Step-by-Step: Running Deforum Music Visualizer#

The platform of use is based on that of Deforum Stable Diffusion. It is built on a Google Colab notebook, with the goal of being easy to use and accessible from a resources point of view.

The tool’s structure is split into two interfaces:

  • Google Colab Notebook: The users mount their Google Drive, essential for saving the produced frames, download and initialize Deforum Stable Diffusion for the text-to-video generation. This part concerns mostly the settings of the text-to-video diffusion model which can be altered to fit user preferences.
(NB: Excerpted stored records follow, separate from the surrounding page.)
/-- One SLAC run (R337 to R341): its RunID, the outlets that answered it, when it began and ended as counts of SLAC
commands, and its winner. -/
structure SlacRun where
  id : Nat := 0
  answered : List Nat := []
  start : Nat := 0
  stop : Option Nat := none
  winner : Option Nat := none
deriving DecidableEq, Repr

/-- One outlet's vehicle link beside its registers. `hist`: the last 3,072 unblanked samples, newest first (R332);
`after`: samples still to be blanked; `blankSec`: blanked samples of this second (R335); `tries`: retransmissions of the
frame in flight (R328); `req`: the request bytes of a relay, and whether it waits for its pigeonhole (R354). -/
structure LinkCtx where
  hist : List Int := []
  after : Nat := 0
  blankSec : Nat := 0
  tries : Nat := 0
  nmk : Nat := 0
  req : List Byte := []
  waits : Bool := false
deriving DecidableEq, Repr

/-- The vehicle links beside their registers: runs, the beacon's distance from its place in µs, good half-cycles (R331),
outlets whose front end failed Selftest (EV103), and the day of the last EV101 (R588). -/
structure LinksCtx where
  links : Tbl LinkCtx := []
  runs : List SlacRun := []
  slacCount : Nat := 0
  beaconErr : Int := 0
  beaconGood : Nat := 0
  /-- Positive-going crossings since the last beacon (R329). -/
  beaconPos : Nat := 0
  plcFail : Nat := 0
  lastDay : Option Nat := none
deriving DecidableEq, Repr

/-- Heat beside its registers (R359, R382 to R391): flow edges of the last four 250 ms per GPIO line; the last conversion
and consecutive good ones; readings of the present 100 ms and of the twenty before it, newest first, as sums and counts;
the throttle fraction in 1/10,240,000; the start of a Recovery dwell; a trip during Last gasp. -/
structure ThermCtx where
  cables : Tbl CableCtx := []
  edges : Tbl (List Nat) := []
  lastConv : Option Int := none
  goodRun : Nat := 0
  sum : Int := 0
  n : Nat := 0
  blocks : List (Int × Nat) := []
  frac : Nat := 10240000
  dwellStart : Option Nat := none
  gaspTrip : Bool := false
deriving DecidableEq, Repr

/-- What the safety island keeps of an outlet: the 10 A substitution (R441), its copies of the ratings, the current in mA
at the trigger of a release that runs (R445), the opening instant (R444), and its own course held for a latch (R446). -/
structure SafOut where
  sub10 : Bool := false
  vmax : Nat := 0
  imax : Nat := 0
  idis : Nat := 0
  releasing : Option Nat := none
  openAt : Option Nat := none
  walled : Bool := false
  /-- The safe state was left; its holds end at the next control-period boundary (R446). -/
  leaving : Bool := false
deriving DecidableEq, Repr

/-- What the island keeps of a safe connection: the last accepted SEQ, the copy that waits for its twin
(carrier, SEQ, payload, time), whether the last accepted payload demanded stop; the SEQ, payload and time it last sent. -/
structure SafConn where
  started : Bool := false
  lastSeq : Nat := 0
  copy : Option (Nat × Nat × List Byte × Nat) := none
  stop : Bool := false
  sentSeq : Nat := 0
  sent : List Byte := []
  sentAt : Option Nat := none
deriving DecidableEq, Repr

/-- The safety island beside its registers. `ack`: an accepted acknowledge waits for its boundary; `trig`: device-wide
causes triggered in this period (R450); `active`: causes of bits 2 to 5 that stand; `demand`: safe inputs in demand after
the filter; `testBad`, `discBad`: inputs with a fault, good since; `hot`: outlets whose temperature or excitation trigger
of SF6 stands; `compIn`, `compOut`: comparators that failed their last test (R453), of inputs and as 8 × outlet + function;
`romBad`, `romLatch`: a failed signature check and its demand; `stuckOn`: drivers of R455; `exempt`: the period check waits
(R39, R661). -/
structure SafCtx where
  outs : Tbl SafOut := []
  conns : Tbl SafConn := []
  ack : Bool := false
  trig : Nat := 0
  active : Nat := 0
  demand : Nat := 0
  testBad : Nat := 0
  discBad : Nat := 0
  goodAt : Tbl Nat := []
  hot : Nat := 0
  compIn : Nat := 0
  compOut : Nat := 0
  romBad : Bool := false
  romLatch : Bool := false
  stuckOn : Nat := 0
  exempt : Bool := true
deriving DecidableEq, Repr

/-- An entry of the memory error log (R538): fabric time, type, port, agent, bank, syndrome, word, repeat count. -/
structure MemLog where
  time : Nat := 0
  typ : Nat := 0
  port : Nat := 0
  agent : Nat := 0
  bank : Nat := 0
  synd : Nat := 0
  addr : Nat := 0
  repeats : Nat := 0
deriving DecidableEq, Repr

/-- A word operation at the memory: a write of the bytes of `mask` (R529), or an operation of an alias window (R530); `bad`: the read in
it is uncorrectable. -/
inductive WordOp where
  | write (data mask : Nat) (bad : Bool)
  | bits (mask : Nat) (set_ bad : Bool)
deriving DecidableEq, Repr

/-- An access of an agent to a word of a bank, which waits while the bank wakes (R532). -/
structure BankAccess where
  agent : Nat := 0
  bank : Nat := 0
  word : Nat := 0
  op : WordOp := .write 0 0 false
deriving DecidableEq, Repr

/-- A retirement that runs (R542): the bank, its spare, and whether the bank was woken from Retention for it. -/
structure Migration where
  bank : Nat := 0
  spare : Nat := 0
  retained : Bool := false
deriving DecidableEq, Repr

/-- Memory beside its registers: poisoned words by key bank × 32,768 + word (R535); the error log and the index of its newest
entry per bank, plus 1; TOTAL at the host's last read of it (R538); times in s of each bank's corrected errors and of its last
EV017 (R539); claims that wait for a wake (R525); the running migration; physical bank of each retired logical bank
(R543); the start of the lap in ns of device time (R536). -/
structure MemCtx where
  poison : Tbl Nat := []
  log : Tbl MemLog := []
  newest : Tbl Nat := []
  readTotal : Nat := 0
  ces : Tbl (List Nat) := []
  lastCe : Tbl (Option Nat) := []
  claims : Tbl Nat := []
  move : Option Migration := none
  spareOf : Tbl Nat := []
  lapStart : Nat := 0
  /-- The retired list was lost: every bank counts as failed until a March pass (R548). -/
  unproven : Bool := false
  /-- Accesses to waking banks, oldest first (R532). -/
  waiting : List BankAccess := []
deriving DecidableEq, Repr

/-- The duplex pair beside its registers (R476 to R495). Times in ns of device time. `run`, `firstBad`: mismatched periods in
a row and the first of them; `dispute`: the period under dispute with this module's own verdict and digest; `barred`: a dispute
made this lodger ineligible; `rejoin`: compared rounds of a rejoin, and whether the present one is clean; `partEligible`,
`partSynced`: the partner's own report; `leaseAt`, `ownAt`: last renewal received and made;
`fwdPeriod`: last period covered by forwarded inputs; `missing`: forwarded inputs are missing and the lease will tell
(R480); `lostAt`: first renewal that was not made (R491); `dnOff`: DN drivers disabled by the island (R483). -/
structure DupCtx where
  run : Nat := 0
  firstBad : Nat := 0
  dispute : Option (Nat × Bool × Nat) := none
  barred : Bool := false
  surrender : Bool := false
  rejoin : Option (Nat × Bool) := none
  partEligible : Bool := false
  partSynced : Bool := false
  leaseAt : Option Nat := none
  ownAt : Option Nat := none
  fwdPeriod : Nat := 0
  missing : Bool := false
  lostAt : Option Nat := none
  dnOff : Bool := false
  /-- Station number of the partner, once its twin messages have told it (R470). -/
  partStation : Option Nat := none
deriving DecidableEq, Repr

/-- A station of the fabric as its HAIL and LSA frames show it (R501, R506, R507). -/
structure Peer where
  uid : Nat := 0
  station : Nat := 0
  digest : List Byte := []
  fw : Nat := 0
  role : Nat := 0
  level : Nat := 0
  /-- Neighbours in its last LSA, and the SEQ of the last LSA and of the last flooded frame taken from it. -/
  links : List Nat := []
  lsaSeq : Option Nat := none
  floodSeq : Option Nat := none
  known : Bool := false
  synced : Bool := false
  inIsland : Bool := false
deriving DecidableEq, Repr

/-- A fabric port beside FAB_PORT (R497, R502): the peer's HAIL, device time of the last link key and the key's number. -/
structure PortCtx where
  hail : Option Hail := none
  keyAt : Nat := 0
  keyNum : Nat := 0
  /-- Counter nonces of the two directions (R502). -/
  txCtr : Nat := 0
  rxCtr : Nat := 0
deriving DecidableEq, Repr

/-- The fabric beside its registers (R93, R499 to R517): peers by address, ports, SEQ of this source, the time step that waits,
rounds in a row with a minority, with posted sets, and the device certificate chain with its key (R503). -/
structure FabCtx where
  peers : Tbl Peer := []
  ports : Tbl PortCtx := []
  seq : Nat := 0
  step : Option Int := none
  minority : Nat := 0
  goodRounds : Nat := 0
  chain : Option (List Byte) := none
  /-- The address last held, as MRAM records it (R93); 32 none. -/
  lastAddr : Nat := 32
  /-- The control period in which the module entered Island (R66). -/
  islandAt : Nat := 0
deriving DecidableEq, Repr


/-- Everything of the device but its queue of commands. -/
structure Dev where
  /-- Every register field, by field key (RegTable): an unlisted field reads 0. -/
  regs : Tbl Nat := []
  /-- SRAM by byte, key bank × 262,144 + offset; an unlisted byte reads 0 (log 7). -/
  sram : List Host.Cell := []
  /-- External flash by byte; an unlisted byte reads 0xFF (log 8). -/
  flash : List Host.Cell := []
  /-- Committed configuration where it differs from the running registers (R569): by field key. -/
  running : Tbl (Option Nat) := []
  /-- The lifecycle has once reached Sealed, which locks SEAL fields permanently (R11). -/
  sealed : Bool := false
  /-- Device time on TB0 in ns since power-on, advanced by period boundaries (log 9). -/
  now : Nat := 0
  /-- Counter of free values (log 10). -/
  freeCtr : Nat := 0
  emitted : List Msg := []
  hiLatch : Tbl (Option Nat) := []
  -- modes and resets
  /-- The code sampled at the last release, TEST_N, RESET_N, and whether the last cold reset was internal (R61, R96). -/
  bootsel : Nat := 0
  testN : Bool := true
  resetLow : Bool := false
  internalCold : Bool := false
  /-- A device warm reset restarts the stewards (R87). -/
  warming : Bool := false
  /-- The mode that Safe hold was entered from (R90). -/
  safeFrom : Nat := 5
  /-- Pages were requested of every string since Boot (R207). -/
  identDone : Bool := false
  /-- Recovery holds the thermal dwell (R61). -/
  recoveryDwell : Bool := false
  /-- Outlets whose safe outputs the island holds on after a cold reset (R79). -/
  coldHold : List Nat := []
  /-- The keyholder forwarded that the station is in Island (R477). -/
  islandWanted : Bool := false
  -- transactions
  txn : Option Txn := none
  nextHandle : Nat := 1
  scheds : List Sched := []
  locked : Bool := false
  /-- A lodger's accepted commit, until the keyholder names its boundary (R570). -/
  sentUp : Option Sched := none
  preparing : Option Prepare := none
  holding : Option Prepare := none
  persistDue : Bool := false
  /-- The image that a persist writes (R569). -/
  persisting : Option (List Byte) := none
  pinned : List Byte := []
  -- events
  gb : Tbl GbEntry := []
  gbWait : Tbl GbEntry := []
  gbNext : Nat := 0
  gbLast : Tbl (Option Nat) := []
  /-- Ethernet ports that owe a NOTIFY, one bit each (R574). -/
  notifyDue : Nat := 0
  lastNotify : Tbl (Option Nat) := []
  lastEv111 : Tbl (Option Nat) := []
  -- pigeonholes and host ports
  stage : Tbl Nat := []
  pghResult : Tbl Nat := []
  epochs : Tbl Nat := []
  kept : List KeptReply := []
  spiFail : Bool := false
  -- flash
  nvm : Option NvmOp := none
  -- strings, Tuner, outlets, Innkeeper, Purse
  strs : Tbl StrCtx := []
  slots : Tbl SlotCtx := []
  outs : Tbl OutCtx := []
  courses : Tbl CourseCtx := []
  tieCmd : Nat := 0
  round : Nat := 0
  result : Option RoundResult := none
  purse : PurseCtx := {}
  -- CAN, auxiliary
  cans : Tbl CanPort := []
  auxApplied : Tbl Nat := []
  outTels : Tbl OutTel := []
  /-- The control period at which the present telemetry window began (R228). -/
  telWin : Nat := 0
  arcDirty : Nat := 0
  syncGood : Nat := 0
  syncNear : Nat := 0
  bow : BowCtx := {}
  pluck : PluckCtx := {}
  shedAbort : Nat := 0
  rejoin : Nat := 0
  tally : TallyCtx := {}
  box : Strongbox := {}
  links : LinksCtx := {}
  /-- PLC medium access by outlet (R327), and the stewards' checkpoints by outlet (R35). -/
  macs : Tbl MacCtx := []
  ckpts : Tbl Ckpt := []
  /-- The trusted roots of the TAB image: entry, kind (0 V2G, 1 mobility operator) and certificate (R351, R557). -/
  roots : List (Nat × Nat × List Byte) := []
  therm : ThermCtx := {}
  saf : SafCtx := {}
  tab : TabCtx := {}
  mem : MemCtx := {}
  dup : DupCtx := {}
  fab : FabCtx := {}
  /-- Host duties that wait for the next control-period boundary (R603). -/
  auxNext : Tbl (Option Nat) := []
  /-- The control period of each auxiliary channel's last fault, plus 1 (R607). -/
  auxFaultAt : Tbl Nat := []
  /-- Host commands that wait for it (R49), oldest first. -/
  hostNext : List HostAct := []
  /-- The instruction in force in the JTAG TAP (R629). -/
  jtag : Jtag := .idcode
deriving DecidableEq, Repr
  • Gradio User Interface: Gradio is a tool to host simple and easy-to-use interfaces. An interface is launched inside the notebook and directs users to a different tab, where the main process of the song visualization is handled. This includes URL parsing, MIR, prompt generation, and the visualization process itself.## Step-by-Step: Running Deforum Music Visualizer

Prerequisite: Obtaining and adding Spotify API tokens#

Deforum Music Visualizer utilizes the Spotify API which requires certain user tokens. These tokens are then stored as secrets in the Google Colab notebook to ensure user privacy. To obtain and add the tokens follow these steps:

  1. Get Client ID and Client Secret:

    • Follow the steps provided here to obtain the spotify client id and spotify client secret.
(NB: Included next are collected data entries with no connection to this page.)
def Dev.slotClean (d : Dev) (i : Nat) : Dev := (d.set (Reg.TUN_SSTAT_POISON i) 0).set (Reg.TUN_SSTAT_POISONCNT i) 0

/-- A slot in manual: its output is MANOUT clamped; a power slot outside Commission outputs 0 and is MANUAL_HELD; the slew
limiter tracks (R251, R254). -/
def Dev.slotManual (d : Dev) (i : Nat) (sp y : Int) : Dev :=
  let heldOut := d.heldManual i
  let u := if heldOut then 0 else d.clampOut i (d.getI (Reg.TUN_MANOUT_OUT i))
  let d := if heldOut ∧ d.get (Reg.TUN_SSTAT_STATE i) ≠ 7 then d.raise 62 0 else d
  let d := ((d.setI (Reg.TUN_SPEFF_VALUE i) sp).setI (Reg.TUN_PV_VALUE i) y).setI (Reg.TUN_OUT_VALUE i) u
  (d.slotRan i (if heldOut then 7 else 2)).modSlot i fun x => { x with wasManual := true }

/-- The preset of an integrator on a change from manual to automatic, clamped (R252). -/
def Dev.manPreset (d : Dev) (i : Nat) (man p : Int) : Int × Bool :=
  let v := (man - p) * 65536
  (d.clampInt i v, decide (d.clampInt i v ≠ v))

/-- One automatic evaluation of a string or thermal slot (R240, R245, R252, R257). -/
def Dev.evalSlot (d : Dev) (i : Nat) (sp y : Int) (dt : Nat) (poison : Bool) : Dev :=
  let d := d.setI (Reg.TUN_SP_SP i) sp
  if poison then d.slotPoison i
  else if d.get (Reg.TUN_SCFG_MODE i) = 1 then (d.slotClean i).slotManual i sp y
  else
    let x := d.slot i
    let d := d.slotClean i
    let fresh := d.slotFresh i
    let s0 := if fresh then y else d.getI (Reg.TUN_SPEFF_VALUE i)
    let i0 := if fresh then 0 else x.i
    let s := slew s0 sp (d.get (Reg.TUN_RISE_RATE i)) (d.get (Reg.TUN_FALL_RATE i)) dt
    let inj := d.bowValue i
    let sIn := if d.get Reg.TUN_BOWCFG_INJECT = 0 then s + inj else s
    let e := if d.get (Reg.TUN_SCFG_DIR i) = 1 then y - sIn else sIn - y
    let (kp, ki) := d.gains (Reg.TUN_KP_GAIN i) (Reg.TUN_KI_GAIN i) (d.get (Reg.TUN_SCFG_BOARD i)) e
    let p := propTerm kp e
    let man := match x.presetBias with
      | some b => some b
      | none => if x.wasManual then some (d.getI (Reg.TUN_MANOUT_OUT i)) else none
    let (i1, bump) := match man with
      | some m => d.manPreset i m p
      | none => (i0, d.get (Reg.TUN_SSTAT_BUMP i) = 1)
    let i2 := d.clampInt i (i1 + integStep ki e dt)
    let uRaw := sar i2 16 + p + (if d.get Reg.TUN_BOWCFG_INJECT = 1 then inj else 0)
    let u := d.clampOut i uRaw
    let atLimit := decide (i2 = d.getI (Reg.TUN_IMIN_LIMIT i) * 65536 ∨ i2 = d.getI (Reg.TUN_IMAX_LIMIT i) * 65536)
    let d := (((d.setI (Reg.TUN_SPEFF_VALUE i) s).setI (Reg.TUN_PV_VALUE i) y).setI (Reg.TUN_OUT_VALUE i) u).setI
      (Reg.TUN_INTEG_I i) (sar i2 16)
    let d := d.set (Reg.TUN_SSTAT_BUMP i) (flag bump)
    let d := if atLimit then d else d.set (Reg.TUN_SSTAT_SAT i) 0
    let d := d.bowSample i sIn e u
    let d := d.slotRan i (if d.bow.on ∧ d.bow.slot = i then 5 else 1)
    d.modSlot i fun x => { x with i := i2, wasManual := false, presetBias := none }

/-- The requested current set-point of an outlet slot in 0.1 A: the smallest in magnitude of the request, the limit of R123
(halved under fallback, an odd 0.1 A floored: the model's choice, log 110), and the configured maximum, with the request's
sign (R244, R226). -/
def Dev.outletSp (d : Dev) (n : Nat) : Int :=
  let req := d.getI (Reg.OUT_DEMAND_IREQ n)
  let lim := if d.bit Reg.STR_SENSE_FALLBACK n then (d.out n).limit / 2 else (d.out n).limit
  let st := d.sess n
  if st ≠ 9 ∧ st ≠ 8 then 0
  else
    let m := min req.natAbs (min lim (d.get (Reg.OUT_RATING_IMAX n)))
    if req < 0 then -(m : Int) else m

/-- The voltage-law set-point in 0.1 V (R301). -/
def Dev.outletVsp (d : Dev) (n : Nat) : Nat :=
  min (d.get (Reg.OUT_DEMAND_VTGT n)) (min (d.get (Reg.OUT_EVMAX_VMAX n)) (d.get (Reg.OUT_RATING_VMAX n)))

/-- One evaluation of an outlet slot: both laws, the selection, and the presets (R240, R246, R247, R252). In the evaluation that presets
the integrators from manual they take no step, so that both laws' outputs equal MANOUT before the clamp (log 112). -/
def Dev.evalOutlet (d : Dev) (n : Nat) (poison : Bool) : Dev :=
  let dt := d.periodUs
  let sp := d.outletSp n
  let vsp : Int := d.outletVsp n
  let y := (d.out n).senseI
  let yv := d.regV n
  let d := (d.setI (Reg.TUN_SP_SP n) sp).setI (Reg.TUN_VSP_VSP n) vsp
  if (d.slot n).outOfService then
    -- R258: the output falls linearly to 0 at the outlet's fall rate
    let d := if poison then d.slotPoison n else d.slotClean n
    let fall := 10 * d.get (Reg.TUN_FALL_RATE n) * dt / 1000000
    let u := d.getI (Reg.TUN_OUT_VALUE n)
    let u' : Int := if u < 0 then -((u.natAbs - fall : Nat) : Int) else ((u.natAbs - fall : Nat) : Int)
    (d.setI (Reg.TUN_OUT_VALUE n) u').slotRan n 6
  else if poison then d.slotPoison n
  else if d.get (Reg.TUN_SCFG_MODE n) = 1 then (d.slotClean n).slotManual n sp y
  else
    let x := d.slot n
    let d := d.slotClean n
    let fresh := d.slotFresh n
    let s0 := if fresh then y else d.getI (Reg.TUN_SPEFF_VALUE n)
    let s := slew s0 sp (d.get (Reg.TUN_RISE_RATE n)) (d.get (Reg.TUN_FALL_RATE n)) dt
    let inj := d.bowValue n
    let sIn := if d.get Reg.TUN_BOWCFG_INJECT = 0 then s + inj else s
    let injU := if d.get Reg.TUN_BOWCFG_INJECT = 1 then inj else 0
    let e := sIn - y
    let ev := vsp - yv
    let (kp, ki) := d.gains (Reg.TUN_KP_GAIN n) (Reg.TUN_KI_GAIN n) (d.get (Reg.TUN_SCFG_BOARD n)) e
    let (kpv, kiv) := d.gains (Reg.TUN_VKP_GAIN n) (Reg.TUN_VKI_GAIN n) (d.get (Reg.TUN_SCFG_VBOARD n)) ev
    let p := propTerm kp e
    let pv := propTerm kpv ev
    let man := d.getI (Reg.TUN_MANOUT_OUT n)
    let (i1, b1) := if x.wasManual then d.manPreset n man p else (if fresh then 0 else x.i, false)
    let (v1, b2) := if x.wasManual then d.manPreset n man pv else (if fresh then 0 else x.vi, false)
    let i2 := if x.wasManual then i1 else d.clampInt n (i1 + integStep ki e dt)
    let v2 := if x.wasManual then v1 else d.clampInt n (v1 + integStep kiv ev dt)
    let u := d.clampOut n (sar i2 16 + p + injU)
    let uv := d.clampOut n (sar v2 16 + pv + injU)
    let volt := decide (uv.natAbs < u.natAbs)
    let uSel := if volt then uv else u
    let i3 := if volt then d.clampInt n ((uSel - p) * 65536) else i2
    let v3 := if volt then v2 else d.clampInt n ((uSel - pv) * 65536)
    let sel := if volt then v3 else i3
    let atLimit := decide (sel = d.getI (Reg.TUN_IMIN_LIMIT n) * 65536 ∨ sel = d.getI (Reg.TUN_IMAX_LIMIT n) * 65536)
    let d := (((d.setI (Reg.TUN_SPEFF_VALUE n) s).setI (Reg.TUN_PV_VALUE n) (if volt then yv else y)).setI
      (Reg.TUN_OUT_VALUE n) uSel).setI (Reg.TUN_INTEG_I n) (sar i3 16)
    let d := (d.setI (Reg.TUN_VINTEG_I n) (sar v3 16)).set (Reg.TUN_SSTAT_LAW n) (flag volt)
    let d := if x.wasManual then d.set (Reg.TUN_SSTAT_BUMP n) (flag (b1 || b2)) else d
    let d := if atLimit then d else d.set (Reg.TUN_SSTAT_SAT n) 0
    let d := d.bowSample n sIn e uSel
    let d := d.slotRan n (if d.bow.on ∧ d.bow.slot = n then 5 else 1)
    d.modSlot n fun x => { x with i := i3, vi := v3, wasManual := false }

/-! ### The power pass -/

/-- A string that receives RUN at the next down frame: active or shedding, or in a move at steps 1 to 3, or at step 6 under an inked
grant (R214, R236). -/
def Dev.runs (d : Dev) (s : Nat) : Bool :=
  let c := s / 4
  let m := d.course c
  d.present s && !d.courseHeld c && !d.welding c &&
  (d.inkState s = 1 || d.inkState s = 2 ||
   (d.inkState s = 6 && (decide (1 ≤ m.step ∧ m.step ≤ 3) || (m.step = 6 && !m.pencil && !m.again))))

/-- The arc a string's set-point comes from: its course's arc, or the arc it joins at step 6. -/
def Dev.arcOf (d : Dev) (s : Nat) : Nat :=
  if (d.course (s / 4)).step = 6 then (d.course (s / 4)).arc else d.get (Reg.INK_COURSE_ARC (s / 4))

/-- The split of an outlet's output to one string: (u × WEIGHT) >> 16; a leaving course goes to zero (R248, R146). -/
def Dev.splitSp (d : Dev) (s : Nat) : Int :=
  let n := d.arcOf s
  if d.inkState s = 6 ∧ (d.course (s / 4)).step ≤ 3 then 0
  else if n < 16 then sar (d.getI (Reg.TUN_OUT_VALUE n) * d.weight s) 16 else 0

/-- Stages the RUN command of a string after its slot's evaluation (R190, R235). -/
def Dev.stageRun (d : Dev) (s : Nat) : Dev :=
  let f : DownFrame :=
    { typ := 1, phase := d.get (Reg.INK_STRING_PHASE s), drive := ofSigned 16 (d.getI (Reg.TUN_OUT_VALUE (16 + s))),
      trim := d.get (Reg.STR_STRCFG_TRIM s), hold := d.get Reg.STR_LINKCFG_HOLD, ramp := d.get (Reg.STR_STRSTAT_RAMP s) }
  d.modStr s fun x => { x with staged := some f }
  2. Add the tokens as google colab secrets

    • Open the google colab notebook and click on 'Secrets'->'Add new secret' options on the top left.

    • Create two secrets with the name 'SPOTIPY_CLIENT_ID' and 'SPOTIPY_CLIENT_SECRET' where you should copy the spotify tokens.

    • This will ensure the privacy of the spotify tokens while running the notebook.

Colab Secrets

Running the Google Colab notebook#

The Google Colab notebook is divided in 3 different sections:

  • Setup: Sets up the environment for running the model, mounts the users google drive and downloads the required Stable Diffusion models.

  • Settings: Loads the default or user specified Stable Diffusion model settings. It is recommended for the user to take look into Stable Diffusion Deforum Settings in order to fully utilize this section.

  • Interface: Launches an independent user interface to accommodate the music visualization process.

Gradio User Interface#

The Gradio interface follows a simple and easy-to-use top-down format:

  1. Provide the spotify-url of the track you want to create visuals for.

    • While not required, it is recommended that the user also uploads an audio file of the track to ensure optimal synchronization.

    • If an audio file is not provided, spotify_dl is used to download the track, but this method may result in lower quality audio, live versions of tracks, unsynchronized visuals, or even the wrong audio track.

  2. Press the Produce Prompts button.

    • This triggers the process of retrieving track information (album cover, duration) and producing default prompts for the visualization.

  3. Final choices.

    • It is recommended for the user to take time to carefully enhance the default prompts. The prompts will be recycled through the different sections of the song. Any blank prompts will be emmited.

    • Choose the duration of the song you want to visualize. Remember, you can always come back and resume previous visualizations.

    • Choose the fps rate of the output visual. Higher fps rate produces smoother output but takes longer to produce.

    • Optional: Choose to resume previous visual. Tick the resume box and provide the timestring identifier of the frames you want to resume on, i.e. '20240524113018'. This timestring can be viewed in 'AI/StableDiffusion/${YYYY-MM}/${Song_name}', in the name of the frame. It is important to keep the same fps rate when resuming previous visualizations.

  4. Press the Visualize button.

    • This triggers the visualization process which can take a considerable amount of time. Sit back, drink a cup of coffee and occasionally monitor that everything is running smoothly.

    • If the gradio cell is run in debug mode you can see the frames produced and the progress in the colab notebook.

    • Remember, if the runtime gets disconnected or something breaks you can always come back and resume a previous visualization.